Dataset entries
-- ==== Sys2Proof/Machine/LinkEvents.lean ====
section
/-! DEFINITION. The commands of the serial line: CHARACTER_RECEIVED, REQUEST_FRAME, GAP_TIMER_EXPIRY, REPLY_SENT
(R156 to R159, R166). -/

namespace Sys2Proof.Machine

/-- REQUEST_FRAME: the frame's second check byte is taken where the receiver waits for it; a good frame is admitted or
discarded by the tests in order, a bad one is discarded with CHECK (R156, R158, R159; log 11: DEDUCED). -/
def execRequestFrame (last : Byte) (s : State) : Host.Outcome State Fault Refusal :=
  .next
    (match s.alive, s.link.receiver with
    | true, .check len stored (some first) => s.completeFrame len stored first last
    | _, _ => s)

/-- GAP_TIMER_EXPIRY: at the fifth tick without a character the frame in progress is discarded with GAP (R157; log 6: DEDUCED). -/
def execGapTimerExpiry (s : State) : Host.Outcome State Fault Refusal := .next (if s.gapDue then s.gapExpiry else s)

/-- REPLY_SENT: the last byte of the reply being sent leaves: its credit is returned, an accepted RESTART acts, the next reply
begins, and the reply wait may end (R121, R127, R160, R166). -/
def execReplySent (s : State) : Host.Outcome State Fault Refusal := .next s.sendReply

/-- CHARACTER_RECEIVED: the receiver takes a character, but not while the RESET line is active (R155, R156). -/
def execCharacterReceived (byte : Byte) (framingError : Bool) (s : State) : Host.Outcome State Fault Refusal :=
  .next (if s.alive then s.takeCharacter byte framingError else s)

end Sys2Proof.Machine
end

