-- ==== Sys2Proof/Machine/Dispatch.lean ====
section
/-! DEFINITION. What each command does to everything but the command queue: one arm for each row of the opcode table. -/

namespace Sys2Proof.Machine

def exec (i : Instr) (s : State) : Host.Outcome State Fault Refusal :=
  match i with
  | .powerOn levels => Sys2Proof.Machine.execPowerOn levels s
  | .resetLineActive => Sys2Proof.Machine.execResetLineActive s
  | .resetRelease => Sys2Proof.Machine.execResetRelease s
  | .supplyLoss => Sys2Proof.Machine.execSupplyLoss s
  | .tick => Sys2Proof.Machine.execTick s
  | .secondEvent => Sys2Proof.Machine.execSecondEvent s
  | .synchronisedLevelChange pin level => Sys2Proof.Machine.execSynchronisedLevelChange pin level s
  | .filteredLevelChange channel => Sys2Proof.Machine.execFilteredLevelChange channel s
  | .tselFilteredChange => Sys2Proof.Machine.execTselFilteredChange s
  | .intervalTimerExpiry => Sys2Proof.Machine.execIntervalTimerExpiry s
  | .svcFilteredChange => Sys2Proof.Machine.execSvcFilteredChange s
  | .idleTimerExpiry => Sys2Proof.Machine.execIdleTimerExpiry s
  | .pfailActive => Sys2Proof.Machine.execPfailActive s
  | .pfailInactive => Sys2Proof.Machine.execPfailInactive s
  | .resumeTimerExpiry => Sys2Proof.Machine.execResumeTimerExpiry s
  | .scanReadEnd => Sys2Proof.Machine.execScanReadEnd s
  | .recordProgramEnd outcome => Sys2Proof.Machine.execRecordProgramEnd outcome s
  | .confirmProgramEnd outcome => Sys2Proof.Machine.execConfirmProgramEnd outcome s
  | .epochProgramEnd outcome => Sys2Proof.Machine.execEpochProgramEnd outcome s
  | .copyReadEnd => Sys2Proof.Machine.execCopyReadEnd s
  | .retireProgramEnd outcome => Sys2Proof.Machine.execRetireProgramEnd outcome s
  | .eraseEnd outcome => Sys2Proof.Machine.execEraseEnd outcome s
  | .countProgramEnd outcome => Sys2Proof.Machine.execCountProgramEnd outcome s
  | .configEraseEnd outcome => Sys2Proof.Machine.execConfigEraseEnd outcome s
  | .imageProgramEnd outcome => Sys2Proof.Machine.execImageProgramEnd outcome s
  | .slotReadEnd => Sys2Proof.Machine.execSlotReadEnd s
  | .requestFrame last => Sys2Proof.Machine.execRequestFrame last s
  | .gapTimerExpiry => Sys2Proof.Machine.execGapTimerExpiry s
  | .replySent => Sys2Proof.Machine.execReplySent s
  | .ping tag payload => Sys2Proof.Machine.execPing tag payload s
  | .getStatus tag payload => Sys2Proof.Machine.execGetStatus tag payload s
  | .readChannel tag payload => Sys2Proof.Machine.execReadChannel tag payload s
  | .readCommitted tag payload => Sys2Proof.Machine.execReadCommitted tag payload s
  | .getStoreMap tag payload => Sys2Proof.Machine.execGetStoreMap tag payload s
  | .readSlot tag payload => Sys2Proof.Machine.execReadSlot tag payload s
  | .setTariff tag payload => Sys2Proof.Machine.execSetTariff tag payload s
  | .commit tag payload => Sys2Proof.Machine.execCommit tag payload s
  | .fetchNotice tag payload => Sys2Proof.Machine.execFetchNotice tag payload s
  | .ackNotice tag payload => Sys2Proof.Machine.execAckNotice tag payload s
  | .setNoticeMask tag payload => Sys2Proof.Machine.execSetNoticeMask tag payload s
  | .openService tag payload => Sys2Proof.Machine.execOpenService tag payload s
  | .closeService tag payload => Sys2Proof.Machine.execCloseService tag payload s
  | .stageChannel tag payload => Sys2Proof.Machine.execStageChannel tag payload s
  | .stageGlobals tag payload => Sys2Proof.Machine.execStageGlobals tag payload s
  | .readConfig tag payload => Sys2Proof.Machine.execReadConfig tag payload s
  | .applyConfig tag payload => Sys2Proof.Machine.execApplyConfig tag payload s
  | .discardStaged tag payload => Sys2Proof.Machine.execDiscardStaged tag payload s
  | .loadTotals tag payload => Sys2Proof.Machine.execLoadTotals tag payload s
  | .restart tag payload => Sys2Proof.Machine.execRestart tag payload s
  | .unknownKind kind tag payload => Sys2Proof.Machine.execUnknownKind kind tag payload s
  | .characterReceived byte framingError => Sys2Proof.Machine.execCharacterReceived byte framingError s

end Sys2Proof.Machine
end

Goal of the exercise: Working from the entries above, return all lines that contain "discarded".

Reply:
discarded by the tests in order, a bad one is discarded with CHECK (R156, R158, R159; log 11: DEDUCED). -/
/-- GAP_TIMER_EXPIRY: at the fifth tick without a character the frame in progress is discarded with GAP (R157; log 6: DEDUCED). -/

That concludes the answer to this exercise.